Verbs that take an argument
(*PRUNE) (*PRUNE:NAME)
This zero-width pattern prunes the backtracking tree at the current point when backtracked into on failure. Consider the pattern A (*PRUNE) B, where A and B are complex patterns. Until the (*PRUNE) verb is reached, A may backtrack as necessary to match. Once it is reached, matching continues in B, which may also backtrack as necessary; however, should B not match, then no further backtracking will take place, and the pattern will fail outright at the current starting position. The following example counts all the possible matching strings in a pattern (without actually matching any of them).

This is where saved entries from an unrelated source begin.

-- ==== Sys2Proof/Machine/Dispatch.lean ====
section
/-! DEFINITION. One arm per operation of the opcode table (30_encoding.md R39). -/

namespace Sys2Proof.Machine

def exec (i : Instr) (s : State) : Host.Outcome State Fault Refusal :=
  match i with
  | .enc idIn commandIn payloadIn => Sys2Proof.Machine.execEnc idIn commandIn payloadIn s
  | .decw wordIn => Sys2Proof.Machine.execDecw wordIn s
  | .decb byte0 byte1 => Sys2Proof.Machine.execDecb byte0 byte1 s
  | .parse frameIn => Sys2Proof.Machine.execParse frameIn s

end Sys2Proof.Machine
end

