theorem test_decode_decw :
    decode ⟨0b01#2, 0x0007#16, 0x0002#16, 0x00FF#16, 0xB555#16, 0xFF#8, 0xFF#8, [0xFF#8]⟩ = .decw 0xB555#16 := by decide

theorem test_decode_decb :
    decode ⟨0b10#2, 0x0007#16, 0x0002#16, 0x00FF#16, 0xFFFF#16, 0x72#8, 0xFF#8, [0xFF#8]⟩ = .decb 0x72#8 0xFF#8 := by
  decide

theorem test_decode_parse :
    decode ⟨0b11#2, 0x0007#16, 0x0002#16, 0x00FF#16, 0xFFFF#16, 0x72#8, 0xFF#8, [0x01#8, 0x02#8]⟩
      = .parse [0x01#8, 0x02#8] := by decide

theorem test_table_words :
    decodeTableWord 8 0 = some (.enc 0 0 0) ∧ decodeTableWord 8 1 = some (.decw 0)
      ∧ decodeTableWord 8 2 = some (.decb 0 0) ∧ decodeTableWord 8 3 = some (.parse []) := by decide

/-! ### Vectors of 95_test_vectors.md, one step on a small state -/

/-- Reset under a layout with the source's command table. -/
def at0 (L : Layout) : State :=
  State.resetWith { Integration.recommended with layout := L, cmdTable := CmdTable.source L }

/-- The state after an operation on `at0`, if there is one. -/
def after (L : Layout) (i : Instr) : Option State :=
  match exec i (at0 L) with
  | .next t => some t
  | .fault _ => none
  | .refused _ => none

/-- The response of an operation on `at0`. -/
def answer (L : Layout) (i : Instr) : Option Response :=
  (after L i).bind State.response

/-- V-L1-1 and E4: each operand of E4 is one bit too wide. -/
theorem test_enc_l448 :
    answer .l448 (.enc 0x07#16 0x02#16 0xFF#16) = some (.encoded 0x72FF#16 0x72#8 0xFF#8)
      ∧ answer .l448 (.enc 0x17#16 0x12#16 0x1AB#16) = some (.encoded 0x72AB#16 0x72#8 0xAB#8) := by decide

/-- V-L1-2 (unmasked) and E17. -/
theorem test_enc_l3310 :
    answer .l3310 (.enc 0x05#16 0x05#16 0xFD55#16) = some (.encoded 0xB555#16 0xB5#8 0x55#8)
      ∧ answer .l3310 (.enc 0xD#16 0xE#16 0xFFF#16) = some (.encoded 0xBBFF#16 0xBB#8 0xFF#8) := by decide

/-- D6 under L3310, with the source's command table: Known(TEST). -/
theorem test_decw_known :
    answer .l3310 (.decw 0xB555#16) = some (.decoded ⟨0x5#16, 0x5#16, 0x155#16, .known .test⟩) := by decide

/-- D3 under L3310 (Unknown(4)) and D4 under L448. -/
theorem test_decw_unknown :
    answer .l3310 (.decw 0x72FF#16) = some (.decoded ⟨0x3#16, 0x4#16, 0x2FF#16, .unknown 4#16⟩)
      ∧ answer .l448 (.decw 0x8001#16) = some (.decoded ⟨0x8#16, 0x0#16, 0x01#16, .unknown 0#16⟩) := by decide

/-- B1 and B2: the order of the bytes matters. -/
theorem test_decb_l448 :
    answer .l448 (.decb 0x72#8 0xFF#8) = some (.decoded ⟨0x7#16, 0x2#16, 0xFF#16, .unknown 2#16⟩)
      ∧ answer .l448 (.decb 0xFF#8 0x72#8) = some (.decoded ⟨0xF#16, 0xF#16, 0x72#16, .unknown 0xF#16⟩) := by decide

/-- B2 and B4 under L3310. -/
theorem test_decb_l3310 :
    answer .l3310 (.decb 0xFF#8 0x72#8) = some (.decoded ⟨0x7#16, 0x7#16, 0x372#16, .unknown 7#16⟩)
      ∧ answer .l3310 (.decb 0x00#8 0x01#8) = some (.decoded ⟨0#16, 0#16, 1#16, .unknown 0#16⟩) := by decide

/-- The frame of V-L1-3. -/
def frameL13 : List Byte :=
  [0xAA#8, 0x01#8, 0x02#8, 0x10#8, 0x20#8, 0x30#8, 0x00#8, 0x05#8, 0x01#8, 0x03#8, 0x00#8, 0x01#8, 0x00#8, 0x12#8, 0x34#8,
    0x55#8, 0x05#8, 0x55#8]

/-- V-L1-3, with `tb_valid = 1` (90_conflicts.md C1). -/
theorem test_parse_l13 :
    answer .l448 (.parse frameL13) = some (.parsed
      ⟨0xAA#8, 0x0102#16, 0x10#8, 0x20#8, 0x30#8, 0x0005#16, 0x01#8, 0x03#8, 0x000100#24, 0x1234#16, 1#2, 5#4, 1#1, 0#1, 1#1,
        1#2, 0x55#8⟩) := by decide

'aaab' =~ /a+b?(?{print "$&\n"; $count++})(*FAIL)/;
print "Count=$count\n";
which produces:
aaab
aaa
aa
a
aab
aa
a
ab
a
Count=9
If we add a (*PRUNE) before the count like the following
'aaab' =~ /a+b?(*PRUNE)(?{print "$&\n"; $count++})(*FAIL)/;
print "Count=$count\n";
we prevent backtracking and find the count of the longest matching at each matching starting point like so:
aaab
aab
ab
Count=3
Any number of (*PRUNE) assertions may be used in a pattern. See also (?>pattern) and possessive quantifiers for other ways to control backtracking. In some cases, the use of (*PRUNE) can be replaced with a (?>pattern) with no functional difference; however, (*PRUNE) can be used to handle cases that cannot be expressed using a (?>pattern) alone.
(*SKIP) (*SKIP:NAME)
This zero-width pattern is similar to (*PRUNE), except that on failure it also signifies that whatever text that was matched leading up to the (*SKIP) pattern being executed cannot be part of any match of this pattern. This effectively means that the regex engine "skips" forward to this position on failure and tries to match again, (assuming that there is sufficient room to match). The name of the (*SKIP:NAME) pattern has special significance. If a (*MARK:NAME) was encountered while matching, then it is that position which is used as the "skip point". If no (*MARK) of that name was encountered, then the (*SKIP) operator has no effect. When used without a name the "skip point" is where the match point was when executing the (*SKIP) pattern. Compare the following to the examples in (*PRUNE), note the string is twice as long:
'aaabaaab' =~ /a+b?(*SKIP)(?{print "$&\n"; $count++})(*FAIL)/;
print "Count=$count\n";
outputs
aaab
aaab
Count=2
Once the 'aaab' at the start of the string has matched, and the (*SKIP) executed, the next starting point will be where the cursor was when the (*SKIP) was executed.
(*MARK:NAME) (*:NAME)
(*MARK:NAME) (*:NAME) This zero-width pattern can be used to mark the point reached in a string when a certain part of the pattern has been successfully matched. This mark may be given a name. A later (*SKIP) pattern will then skip forward to that point if backtracked into on failure. Any number of (*MARK) patterns are allowed, and the NAME portion may be duplicated. In addition to interacting with the (*SKIP) pattern, (*MARK:NAME) can be used to "label" a pattern branch, so that after matching, the program can determine which branches of the pattern were involved in the match. When a match is successful, the $REGMARK variable will be set to the name of the most recently executed (*MARK:NAME) that was involved in the match. This can be used to determine which branch of a pattern was matched without using a separate capture buffer for each branch, which in turn can result in a performance improvement, as perl cannot optimize /(?:(x)|(y)|(z))/ as efficiently as something like /(?:x(*MARK:x)|y(*MARK:y)|z(*MARK:z))/. When a match has failed, and unless another verb has been involved in failing the match and has provided its own name to use, the $REGERROR variable will be set to the name of the most recently executed (*MARK:NAME). See (*SKIP) for more details. As a shortcut (*MARK:NAME) can be written (*:NAME).
(*THEN) (*THEN:NAME)
This is similar to the "cut group" operator :: from Perl 6. Like (*PRUNE), this verb always matches, and when backtracked into on failure, it causes the regex engine to try the next alternation in the innermost enclosing group (capturing or otherwise). Its name comes from the observation that this operation combined with the alternation operator (|) can be used to create what is essentially a pattern-based if/then/else block:
( COND (*THEN) FOO | COND2 (*THEN) BAR | COND3 (*THEN) BAZ )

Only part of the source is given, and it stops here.